Unlike discourse markers which are used in the process of conversational negotiation, fillers (the words uh and um) are associated with speech processing difficulty. Two examples of uses of fillers are “so right where you found that um painting” and “from Walnut you should uh make a left on Cedar” (both examples are from Liu et al., 2016, p. 3162). Fillers indicate upcoming delays in communication, which are often indicated by silent pauses or more fillers (Clark and Fox Tree, 2002). They can be elongated to indicate delay as well (Clark and Fox Tree, 2002), as has been observed with other words (Fox Tree and Clark, 1997). Listeners use fillers to assist in comprehending upcoming speech (Fox Tree, 2001), including making judgments about why the speaker needs to delay, such as when they are uncomfortable with a topic (Fox Tree, 2002) or that they are lying (Fox Tree, 2002; Hosman and Wright, 1987). But delays occur across conversational settings – they would be expected in both telepresent communication and in-person communication. Consequently, we hypothesized that ums and uhs will not differ across settings.

3.3 Laughter

Laughter in conversation accomplishes complex interactional goals. Far beyond being a response to humor, laughter is a response to others (Provine, 1993; Provine and Fischer, 1989). In a week-long diary study, laughter was 30 times more likely to occur with others than when alone (Provine and Fischer, 1989), supporting the argument that laughter is a sign of rapport and playfulness (Provine, 1993). At the same time, in a study of communication across pairs in a variety of settings, laughter was more likely to occur in response to one’s own speech than another’s speech (Adelswärd, 1989). The settings assessed included job interviews, professional conversations, and simulated negotiations.

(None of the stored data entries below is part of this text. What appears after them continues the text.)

-- ==== Sys2Proof/Laws/Keeps.lean ====
section
/-! SUPPORT. What the acts of the blocks leave as it is, and the laws that they keep. -/

namespace Sys2Proof.Machine

/-! ### Posting and the transmit choice, seen from the link -/

section
variable (s : State)

@[simp] theorem rotate_place : (rotate s).link.place = s.link.place := by unfold rotate; dsimp only; split <;> rfl
@[simp] theorem rotate_waiting : (rotate s).link.waiting = s.link.waiting := by unfold rotate; dsimp only; split <;> rfl
@[simp] theorem rotate_rx : (rotate s).link.rx = s.link.rx := by unfold rotate; dsimp only; split <;> rfl
@[simp] theorem rotate_taken : (rotate s).link.resetTaken = s.link.resetTaken := by unfold rotate; dsimp only; split <;> rfl
@[simp] theorem rotate_replies : (rotate s).link.replies = s.link.replies := by unfold rotate; dsimp only; split <;> rfl
@[simp] theorem rotate_boundary : (rotate s).link.boundary = s.link.boundary := by unfold rotate; dsimp only; split <;> rfl

/-- The transmit choice: the oldest reply leaves the list, or there is none and the notices are considered (R192). -/
theorem transmitChoice_cases :
    (∃ r l, s.link.replies = r :: l ∧ transmitChoice s =
      s.onLink fun k => { { k with boundary := false, replies := l } with
        tx := some { frame := r.frame, what := .reply r.kind, left := r.frame.lineTime } })
    ∨ (s.link.replies = [] ∧ transmitChoice s = rotate (s.onLink fun k => { k with boundary := false })) := by
  unfold transmitChoice
  dsimp only
  cases h : s.link.replies with
  | nil => right; simp [h]
  | cons r l => left; exact ⟨r, l, rfl, by simp [h]; rfl⟩

@[simp] theorem transmitChoice_place : (transmitChoice s).link.place = s.link.place := by
  rcases transmitChoice_cases s with ⟨r, l, _, h⟩ | ⟨_, h⟩ <;> simp [h]
@[simp] theorem transmitChoice_waiting : (transmitChoice s).link.waiting = s.link.waiting := by
  rcases transmitChoice_cases s with ⟨r, l, _, h⟩ | ⟨_, h⟩ <;> simp [h]
@[simp] theorem transmitChoice_rx : (transmitChoice s).link.rx = s.link.rx := by
  rcases transmitChoice_cases s with ⟨r, l, _, h⟩ | ⟨_, h⟩ <;> simp [h]
@[simp] theorem transmitChoice_taken : (transmitChoice s).link.resetTaken = s.link.resetTaken := by
  rcases transmitChoice_cases s with ⟨r, l, _, h⟩ | ⟨_, h⟩ <;> simp [h]
/-- After a transmit choice no frame boundary is left to settle. -/
@[simp] theorem transmitChoice_boundary : (transmitChoice s).link.boundary = false := by
  rcases transmitChoice_cases s with ⟨r, l, _, h⟩ | ⟨_, h⟩ <;> simp [h]
/-- After a transmit choice an idle transmitter has no reply waiting (R192). -/
theorem transmitChoice_idle (h : (transmitChoice s).link.tx = none) : (transmitChoice s).link.replies = [] := by
  rcases transmitChoice_cases s with ⟨r, l, _, k⟩ | ⟨k1, k⟩
  · simp [k] at h
  · simp [k, k1]
theorem transmitChoice_replies : (transmitChoice s).link.replies.length ≤ s.link.replies.length := by
  rcases transmitChoice_cases s with ⟨r, l, e, h⟩ | ⟨e, h⟩ <;> simp [h, e]

/-- What a notice handed over is: discarded, filed, or filed with a transmit choice made (R211, R212). -/
theorem postNotice_cases (k : NoticeKey) (p : List Byte) :
    (k.quieted = true ∧ postNotice s k p = s)
    ∨ (s.link.tx.isSome = true ∧ postNotice s k p = s.onNotice fun n => n.file k p)
    ∨ (s.link.tx = none ∧ postNotice s k p = transmitChoice (takeFree (s.onNotice fun n => n.file k p)))
    ∨ (s.link.tx = none ∧
        postNotice s k p = (takeFree (s.onNotice fun n => n.file k p)).onLink fun l => { l with boundary := true }) := by
  unfold postNotice
  dsimp only
  split
  · rename_i h
    simp only [Bool.and_eq_true] at h
    exact Or.inl ⟨h.2, rfl⟩
  · split
    · rename_i h; exact Or.inr (Or.inl ⟨h, rfl⟩)
    · rename_i h
      have h' : s.link.tx = none := by simpa using h
      split
      · exact Or.inr (Or.inr (Or.inl ⟨h', rfl⟩))
      · exact Or.inr (Or.inr (Or.inr ⟨h', rfl⟩))

@[simp] theorem postNotice_place (k : NoticeKey) (p : List Byte) : (postNotice s k p).link.place = s.link.place := by
  rcases postNotice_cases s k p with ⟨_, h⟩ | ⟨_, h⟩ | ⟨_, h⟩ | ⟨_, h⟩ <;> simp [h]
@[simp] theorem postNotice_waiting (k : NoticeKey) (p : List Byte) : (postNotice s k p).link.waiting = s.link.waiting := by
  rcases postNotice_cases s k p with ⟨_, h⟩ | ⟨_, h⟩ | ⟨_, h⟩ | ⟨_, h⟩ <;> simp [h]
@[simp] theorem postNotice_rx (k : NoticeKey) (p : List Byte) : (postNotice s k p).link.rx = s.link.rx := by
  rcases postNotice_cases s k p with ⟨_, h⟩ | ⟨_, h⟩ | ⟨_, h⟩ | ⟨_, h⟩ <;> simp [h]
@[simp] theorem postNotice_taken (k : NoticeKey) (p : List Byte) :
    (postNotice s k p).link.resetTaken = s.link.resetTaken := by
  rcases postNotice_cases s k p with ⟨_, h⟩ | ⟨_, h⟩ | ⟨_, h⟩ | ⟨_, h⟩ <;> simp [h]
theorem postNotice_replies (k : NoticeKey) (p : List Byte) :
    (postNotice s k p).link.replies.length ≤ s.link.replies.length := by
  rcases postNotice_cases s k p with ⟨_, h⟩ | ⟨_, h⟩ | ⟨_, h⟩ | ⟨_, h⟩
  · simp [h]
  · simp [h]
  · simpa [h] using transmitChoice_replies (takeFree (s.onNotice fun n => n.file k p))
  · simp [h]

end

/-! ### The notice settings -/

@[simp] theorem put_settings (n : NoticeUnit) (q : Queue) (l : List Notice) : (n.put q l).settings = n.settings := by
  cases q <;> rfl

@[simp] theorem file_settings (n : NoticeUnit) (k : NoticeKey) (p : List Byte) : (n.file k p).settings = n.settings := by
  unfold NoticeUnit.file
  split
  · rfl
  · split
    · rfl
    · exact put_settings _ _ _

theorem rotate_settings (s : State) : (rotate s).notice.settings = s.notice.settings := by
  unfold rotate; dsimp only; split
  · exact put_settings _ _ _
  · rfl

theorem transmitChoice_settings (s : State) : (transmitChoice s).notice.settings = s.notice.settings := by
  rcases transmitChoice_cases s with ⟨r, l, _, h⟩ | ⟨_, h⟩ <;> rw [h]
  · rfl
  · exact rotate_settings _

theorem postNotice_settings (s : State) (k : NoticeKey) (p : List Byte) :
    (postNotice s k p).notice.settings = s.notice.settings := by
  rcases postNotice_cases s k p with ⟨_, h⟩ | ⟨_, h⟩ | ⟨_, h⟩ | ⟨_, h⟩ <;> rw [h]
  · exact file_settings _ _ _
  · exact (transmitChoice_settings _).trans (file_settings _ _ _)
  · exact file_settings _ _ _

/-! ### One notice for a key (R211) -/

theorem replaceKey_keys (k : NoticeKey) (p : List Byte) (q : List Notice) :
    (replaceKey k p q).map (·.key) = q.map (·.key) := by
  unfold replaceKey
  simp only [List.map_map]
  refine List.map_congr_left (fun n _ => ?_)
  simp only [Function.comp]
  split <;> rfl

theorem hasKey_iff (k : NoticeKey) (q : List Notice) : hasKey k q = true ↔ k ∈ q.map (·.key) := by
  simp [hasKey]

/-- Filing a notice leaves the keys as they are, or adds one that is not among them (R211). -/
theorem file_keys (n : NoticeUnit) (k : NoticeKey) (p : List Byte) :
    (((n.file k p).urgent ++ (n.file k p).routine).map (·.key) = (n.urgent ++ n.routine).map (·.key)
      ∧ k ∈ (n.urgent ++ n.routine).map (·.key))
    ∨ (k ∉ (n.urgent ++ n.routine).map (·.key)
      ∧ (((n.file k p).urgent ++ (n.file k p).routine).map (·.key)).Perm (k :: (n.urgent ++ n.routine).map (·.key))) := by
  unfold NoticeUnit.file
  split
  · rename_i hu
    left
    exact ⟨by simp [replaceKey_keys], by simpa using Or.inl ((hasKey_iff _ _).1 hu)⟩
  · rename_i hu
    split
    · rename_i hr
      left
      exact ⟨by simp [replaceKey_keys], by simpa using Or.inr ((hasKey_iff _ _).1 hr)⟩
    · rename_i hr
      right
      rw [hasKey_iff] at hu hr
      refine ⟨by simpa using ⟨by simpa using hu, by simpa using hr⟩, ?_⟩
      cases n.map.get k
      · simp only [NoticeUnit.put, NoticeUnit.get, List.map_append, List.map_cons, List.append_assoc,
          List.singleton_append]
        exact List.perm_middle
      · simp only [NoticeUnit.put, NoticeUnit.get, List.map_append, List.map_cons, List.map_nil]
        rw [← List.append_assoc]
        exact List.perm_append_singleton _ _

/-- Filing a notice adds its key at most once (R211). -/
theorem file_nodup (n : NoticeUnit) (k : NoticeKey) (p : List Byte)
    (h : ((n.urgent ++ n.routine).map (·.key)).Nodup) :
    (((n.file k p).urgent ++ (n.file k p).routine).map (·.key)).Nodup := by
  rcases file_keys n k p with ⟨e, _⟩ | ⟨hk, e⟩
  · rw [e]; exact h
  · exact e.nodup_iff.2 (List.nodup_cons.2 ⟨hk, h⟩)

/-- The choice among the notices takes one from its queue, if any. -/
theorem rotate_keys (s : State) :
    (noticeKeys (rotate s) = noticeKeys s ∧ (rotate s).link.tx = s.link.tx)
    ∨ ∃ k, (noticeKeys s).Perm (k :: noticeKeys (rotate s))
        ∧ ((rotate s).link.tx.bind fun x => x.what.tag?) = k.tag? := by
  unfold rotate
  dsimp only
  split
  · rename_i n rest hq
    right
    refine ⟨n.key, ?_, rfl⟩
    split at hq
    · unfold noticeKeys
      generalize (turnNow s).1 = t at hq ⊢
      cases t
      · simp only [NoticeUnit.get] at hq
        simp [NoticeUnit.put, hq]
      · simp only [NoticeUnit.get] at hq
        simp only [NoticeUnit.put, hq, List.map_append, List.map_cons]
        exact List.perm_middle
    · exact absurd hq (by simp)
  · exact Or.inl ⟨rfl, rfl⟩

theorem rotate_nodup (s : State) (h : (noticeKeys s).Nodup) : (noticeKeys (rotate s)).Nodup := by
  rcases rotate_keys s with ⟨e, _⟩ | ⟨k, e, _⟩
  · rw [e]; exact h
  · exact (List.nodup_cons.1 (e.nodup_iff.1 h)).2

theorem transmitChoice_nodup (s : State) (h : (noticeKeys s).Nodup) : (noticeKeys (transmitChoice s)).Nodup := by
  rcases transmitChoice_cases s with ⟨r, l, _, k⟩ | ⟨_, k⟩
  · rw [k]; exact h
  · rw [k]; exact rotate_nodup _ h

theorem postNotice_nodup (s : State) (k : NoticeKey) (p : List Byte) (h : (noticeKeys s).Nodup) :
    (noticeKeys (postNotice s k p)).Nodup := by
  have hf := file_nodup s.notice k p h
  rcases postNotice_cases s k p with ⟨_, e⟩ | ⟨_, e⟩ | ⟨_, e⟩ | ⟨_, e⟩ <;> rw [e]
  · exact h
  · exact hf
  · exact transmitChoice_nodup _ hf
  · exact hf

/-! ### The tags of MEASURE notices (R69, R72) -/

/-- A transmit choice of an idle transmitter loses no tag. -/
theorem choice_tags {s : State} (ht : s.link.tx = none) : (noticeTags (transmitChoice s)).Perm (noticeTags s) := by
  unfold noticeTags
  rcases transmitChoice_cases s with ⟨r, l, _, k⟩ | ⟨_, k⟩ <;> rw [k]
  · simp [ht, Sent.tag?, noticeKeys]
  · have e : noticeKeys (s.onLink fun k => { k with boundary := false }) = noticeKeys s := rfl
    rcases rotate_keys (s.onLink fun k => { k with boundary := false }) with ⟨k1, k2⟩ | ⟨q, k1, k2⟩
    · rw [k1, k2]; exact List.Perm.refl _
    · rw [k2]
      rw [e] at k1
      have := k1.filterMap NoticeKey.tag?
      simp only [ht, Option.bind_none, Option.toList_none, List.append_nil]
      refine List.Perm.trans ?_ this.symm
      rw [List.filterMap_cons]
      cases q.tag? with
      | none => simp
      | some b => exact List.perm_append_singleton _ _

/-- A posted notice adds its tag, or replaces the payload of one under its key, or is discarded by QUIET (R211, R212). -/
theorem postNotice_tags (s : State) (k : NoticeKey) (p : List Byte) :
    (k ∉ noticeKeys s ∧ (noticeTags (postNotice s k p)).Perm (k.tag?.toList ++ noticeTags s))
    ∨ ((k ∈ noticeKeys s ∨ k.tag? = none) ∧ (noticeTags (postNotice s k p)).Perm (noticeTags s)) := by
  have filed : (k ∉ noticeKeys s ∧ (noticeTags (s.onNotice fun n => n.file k p)).Perm (k.tag?.toList ++ noticeTags s))
      ∨ ((k ∈ noticeKeys s ∨ k.tag? = none) ∧ (noticeTags (s.onNotice fun n => n.file k p)).Perm (noticeTags s)) := by
    unfold noticeTags noticeKeys
    rcases file_keys s.notice k p with ⟨e, hk⟩ | ⟨hk, e⟩
    · right
      simp only [State.onNotice_notice, State.onNotice_link]
      rw [e]; exact ⟨Or.inl hk, List.Perm.refl _⟩
    · left
      refine ⟨hk, ?_⟩
      have := e.filterMap NoticeKey.tag?
      simp only [State.onNotice_notice, State.onNotice_link]
      rw [← List.append_assoc]
      refine List.Perm.append_right _ (this.trans ?_)
      rw [List.filterMap_cons]
      cases k.tag? <;> simp
  rcases postNotice_cases s k p with ⟨hq, h⟩ | ⟨_, h⟩ | ⟨ht, h⟩ | ⟨_, h⟩
  · right
    rw [h]
    exact ⟨Or.inr (by cases k <;> simp_all [NoticeKey.tag?, NoticeKey.quieted]), List.Perm.refl _⟩
  · rw [h]; exact filed
  · rw [h]
    have := choice_tags (s := takeFree (s.onNotice fun n => n.file k p)) ht
    exact filed.imp (fun q => ⟨q.1, this.trans q.2⟩) (fun q => ⟨q.1, this.trans q.2⟩)
  · rw [h]; exact filed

Despite the higher rate of laughing at one’s own speech, laughing together is important to conversational success. The laughter produced in a dyadic setting can be mutual across two conversational participants or unilateral, where only one of the two participants laughs. Adelswärd (1989) found that job interviews with more mutual laughter compared to unilateral laughter were more likely to lead to job offers. Another finding related to mutual laughter was that in post-trial interviews with defendants accused of fraud, defendants produced more unilateral laughter and initiated more mutual laughter than the interviewers (Adelswärd, 1989). The simulated negotiations were of two types: seeking agreement, or seeking to win. While there was more laughter in the conflict condition and more unilateral laughter across both conditions, the proportion of unilateral laughter was lower in the agreement condition (Adelswärd, 1989). That is, seeking consensus led to more mutual laughter.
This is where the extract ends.